As time goes on, sure, I think we’re going to see a lot more artists embrace the technology that’s out there, finding new ways to incorporate it into their music. But at the same time, I don’t necessarily think that that’s the “future” of music per se. The great thing about where we’re at now, with the industry having completely changed from the old models in the face of digital tech and distribution, is that it’s easier for an artist to get their stuff out there (whether they actually get heard is another matter entirely and the subject of a whole other interview!) which means that there’s the potential for an audience, i.e. the public at home, to discover so many different genres and styles, not just what’s dictated as the “in-thing” by music industry higher-ups. I think in the future we’ll see an upsurge of “niche” bands – artists mining their own little corner of the soundscape, be it with electronic equipment or without.
What are your thoughts on how people so easily rip off bands or artists with electronic influence as they’re deemed to not be playing “real instruments” when it is painstakingly obvious that there are instruments present in the music?
To my mind it’s a non-argument. To dredge up my old Art History background for a moment, take the camera obscura – the predecessor to the modern photographic process but without film or plate – instead it cast an image onto the wall or canvas of a darkened room. It’s strongly believed that Vermeer used it in his paintings to achieve his famous “photographic perspective”. In essence this is an example of an artist using a machine to create art. Does his use of camera obscura in any way make his paintings less beautiful or him any less of an artist? It’s still a product of his technique, his brushwork, his eye for composition. Without his “presence” the “machine” would be incapable of creating anything, it’s his “presence” that brings the vital spark. Some people still think that, as a musician that uses electronic systems in their work, they sit down, press a button and the song magically appears. I imagine these are the very same people that have trouble walking and chewing at the same time.
What inspired you guys to write a series of four EPs that deal with the dark and twisted side of human nature, with specific regard to love, or at least as it has been in the case of the first two EPs?
Scary as it is to admit, it’s what my writing is naturally drawn to. I wouldn’t say that’s the sum total of the EPs, but it’s hard to get away from the big three – love, sex and death (said somewhat, but not quite, tongue-in-cheek). Back in my art school days I drew heavily on the Symbolist and Occult movements of the 19th century and to this day a lot of my writing still references that.
Where do you draw a lot of your lyrical themes from?
If I’m being crass enough to reduce it down to a list I’d say: Symbolism, Occultism, Transhumanism, David Lynch, T.S.Eliot, Larkin, Orwell, Michael Moorcock, Will Self, Aleister Crowley, William Blake, Spike Milligan, Francis Bacon, Dali, Anselm Kiefer, Warren Ellis and Alan Moore.

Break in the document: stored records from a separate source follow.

theorem queueEvent_countersKept (l : Locus) (f : Frame) : EngineKept CountersInv d (queueEvent l f d) := by
  have merged : EngineKept CountersInv d (setQueue (mergeEntry l f d.engine.queue) d) :=
    fun ⟨queue, table⟩ => ⟨mergeEntry_repeatsInRange queue l f, table⟩
  exact .ite merged
    (.ite ((earlySettle_countersKept d).trans (enqueue_countersKept _ l f)) (enqueue_countersKept d l f))

theorem takeEvent_countersKept (l : Locus) (f : Frame) : EngineKept CountersInv d (takeEvent l f d) := by
  intro inv
  rw [takeEvent_eq, tallyEvent_eq]
  exact queueEvent_countersKept d l f inv

/-- Counters and repeat counts of the engine, kept by its own operations. -/
theorem countersInv_kept : KeptByEngine CountersInv where
  cold := ⟨nofun, nofun⟩
  takeEvent l f d := takeEvent_countersKept d l f
  opportunity l d := fun ⟨queue, table⟩ =>
    ⟨queue, RecordsInRange.mapRecord table l fun hr => creditRecord_recordInv hr⟩
  settleDue := settleDue_countersKept
  tallyShift _ inv := inv
  decayTable d := fun ⟨queue, table⟩ => ⟨queue, RecordsInRange.map table fun hr => decayRecord_recordInv hr⟩
  clearTable _ _ := ⟨nofun, nofun⟩
  setPin serial pinned d := fun ⟨queue, table⟩ =>
    ⟨queue, RecordsInRange.map table fun {r} hr => by split_ifs <;> exact hr⟩
  restarted g := fun ⟨_, table⟩ => ⟨nofun, table⟩

end Sys2Proof.Machine

namespace Sys2Proof.Proofs

open Sys2Proof.Machine Sys2Proof.Safety

/-- Settles O52: a score halves the counters before it could pass their limit, and of all commands the engine's own
operations alone reach them. -/
theorem stepKeepsRecordCounters : Obligations.StepKeepsRecordCounters :=
  fun _ _ inv next => step_kept (keptByParts_of_engine countersInv_kept) inv next

end Sys2Proof.Proofs
end


section
/-! CLEAR-TABLE, PIN and UNPIN (R133, R137, R187, R188): the record of a serial, and what becomes of the table. -/

namespace Sys2Proof.Machine

open Sys2Proof.Safety

/-! ### An item with room for its reply (R181) -/

/-- With room, an item of the right length leaves what its command leaves, and the command's answer is queued. -/
theorem next_handleItem {s : State} (room : hasRoom s) {kind seq : Byte} {ok : Bool}
    {body : Device → Device × Answer} {d : Device} {a : Answer} (length : ok = true) (run : body s.toDevice = (d, a)) :
    (Host.Outcome.next { s with toDevice := handleItem kind seq ok body s.toDevice } :
      Host.Outcome State Fault Refusal) =
      .next (answered { s with toDevice := d } kind seq a.reason a.more a.data) := by
  rw [length, handleItem_executed _ _ _ _ room, run]
  exact congrArg Host.Outcome.next (offerReply_answered { s with toDevice := d } kind seq a)

theorem lengthIs_of_eq {n : Nat} {args : List Byte} (h : args.length = n) : lengthIs n args = true := by
  simp [lengthIs, h]

section

variable {s : State} (room : hasRoom s) (seq : Byte) {d : Device} {reason : Reason}

include room

theorem exec_clearTable (run : bodyClearTable s.toDevice = (d, { reason := reason })) :
    exec (.clearTable seq []) s = .next (answeredBare { s with toDevice := d } 0x0B seq reason) :=
  next_handleItem room rfl run

variable {args : List Byte} (length : args.length = 4)

include length

theorem exec_pin (run : bodyPin args s.toDevice = (d, { reason := reason })) :
    exec (.pin seq args) s = .next (answeredBare { s with toDevice := d } 0x0C seq reason) :=
  next_handleItem room (lengthIs_of_eq length) run

theorem exec_unpin (run : bodyUnpin args s.toDevice = (d, { reason := reason })) :
    exec (.unpin seq args) s = .next (answeredBare { s with toDevice := d } 0x0D seq reason) :=
  next_handleItem room (lengthIs_of_eq length) run

end

/-! ### The record of a serial (R133) -/

section

variable {table : List SuspectRecord} {serial : Nat}

theorem recordOf_eq_none (h : ∀ r ∈ table, r.serial ≠ serial) : recordOf serial table = none :=
  List.find?_eq_none.2 fun r hr => by simpa using h r hr
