-- ==== Sys2Proof/Machine/HubEvents.lean ====
section
/-! DEFINITION. The commands of the hub's own pins, of field lines, of the route engine, of the links' lines and of timers. -/

namespace Sys2Proof.Machine

/-! ## Power and the reset input -/

/-- POWER_ON (R175). -/
def execPowerOn (pins : PinLevels) (raw : BitVec 24) (s : State) : Host.Outcome State Fault Refusal :=
  .next (settle (powerOnReset pins raw s))

/-- A passage of the reset input to asserted (R176); an input already asserted makes none. -/
def assertResetInput (pins : PinLevels) (s : State) : State :=
  let t := s.setSup { s.sup with pins := pins, resetInput := true }
  if s.sup.resetInput || s.board.output then t else boardResetWith pins .pin none t

/-- RESET_INPUT_ASSERTED (R176). -/
def execResetInputAsserted (pins : PinLevels) (s : State) : Host.Outcome State Fault Refusal :=
  .next (settle (assertResetInput pins s))

/-- RESET_INPUT_RELEASE (R176). -/
def execResetInputRelease (s : State) : Host.Outcome State Fault Refusal :=
  .next (settle (s.setSup { s.sup with resetInput := false }))

/-! ## Field lines -/

/-- RAW_LEVEL_CHANGE (R18). -/
def execRawLevelChange (l : LineNo) (level : Bool) (s : State) : Host.Outcome State Fault Refusal :=
  .next (settle (changeRawLevel l level s))

/-- DEBOUNCE_EXPIRY (R18). -/
def execDebounceExpiry (l : LineNo) (s : State) : Host.Outcome State Fault Refusal :=
  .next (settle (expiryCommand (.debounce l) s))

/-- REPEAT_TIMER_EXPIRY (R26). -/
def execRepeatTimerExpiry (l : LineNo) (s : State) : Host.Outcome State Fault Refusal :=
  .next (settle (expiryCommand (.repeatInterval l) s))

/-! ## The route engine -/

/-- ROUTE_TAKE (R10). -/
def execRouteTake (s : State) : Host.Outcome State Fault Refusal := .next (settle (takeHead s))

/-! ## The links' lines -/

/-- RECEIVED_BYTE (R160). -/
def execReceivedByte (c : Client) (b : Byte) (s : State) : Host.Outcome State Fault Refusal :=
  .next (settle (receiveByte c b s))

/-- GAP_TIMEOUT (R160). -/
def execGapTimeout (c : Client) (s : State) : Host.Outcome State Fault Refusal := .next (settle (gapTimeout c s))

/-- TRANSMISSION_END (R165). -/
def execTransmissionEnd (c : Client) (s : State) : Host.Outcome State Fault Refusal := .next (settle (frameSent c s))

/-! ## Timers -/

/-- MILLISECOND_TICK (R4). -/
def execMillisecondTick (s : State) : Host.Outcome State Fault Refusal := .next (settle (nextTick s))

/-- CONTEXT_TIMER_EXPIRY (R100). -/
def execContextTimerExpiry (c : Client) (k : ContextName) (s : State) : Host.Outcome State Fault Refusal :=
  .next (settle (expiryCommand (.context c k) s))

/-- HOLD_OFF_EXPIRY (R111). -/
def execHoldOffExpiry (c : Client) (s : State) : Host.Outcome State Fault Refusal :=
  .next (settle (expiryCommand (.holdOff c) s))

/-- The stage of client c's PRESENTED record. -/
def stageOf (s : State) (c : Client) : Option Stage :=
  ((heldIn s c .presented).bind fun p => p.2.esc).map Escalation.stage

/-- DEADLINE_EXPIRY (R122). -/
def execDeadlineExpiry (c : Client) (s : State) : Host.Outcome State Fault Refusal :=
  .next (settle (if stageOf s c = some .deadline then expiryCommand (.stage c) s else s))

/-- DELAY_EXPIRY (R123). -/
def execDelayExpiry (c : Client) (s : State) : Host.Outcome State Fault Refusal :=
  .next (settle (if stageOf s c = some .delay then expiryCommand (.stage c) s else s))

/-- CLIENT_RESET_PULSE_EXPIRY (R127). -/
def execClientResetPulseExpiry (c : Client) (s : State) : Host.Outcome State Fault Refusal :=
  .next (settle (expiryCommand (.pulse c) s))

/-- BOARD_RESET_PULSE_EXPIRY (R131). -/
def execBoardResetPulseExpiry (s : State) : Host.Outcome State Fault Refusal :=
  .next (settle (expiryCommand .boardPulse s))

/-- BOARD_RESET_OUTPUT_EXPIRY (R126). -/
def execBoardResetOutputExpiry (s : State) : Host.Outcome State Fault Refusal :=
  .next (settle (expiryCommand .boardOutput s))

/-- SPACING_TIMER_EXPIRY (R141). -/
def execSpacingTimerExpiry (c : Client) (s : State) : Host.Outcome State Fault Refusal :=
  .next (settle (expiryCommand (.spacing c) s))

end Sys2Proof.Machine
end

Then again, if I’m being painfully honest I’d say I also draw a lot of my themes regarding death and the human condition from my severe Crohn’s disease and coming to terms with my own mortality at a very early age.
Music always has purpose, whether it is intentional or unintentional. What do you hope the purpose of the music that you’re creating will be?
If the music I write affects just one person, changes how they think or feel about themselves or the world they live in – whether it’s as simple as a rush of blood to the head and the feeling of wanting to turn it up to 10 and scream out loud or a quieter, more introspective assembly of thoughts and emotions – then I’ve succeeded.
What is it like doing everything in-house and without the help of a record label?
Is there anything you regret about not approaching a record label for help, or is it better this way?
I love the creative freedom it gives me. I hate being constantly skint.
Finally, who do you prefer? Nine Inch Nails or Sonic Youth?
Ha! Sonic Youth have my head but Trent will always have my heart.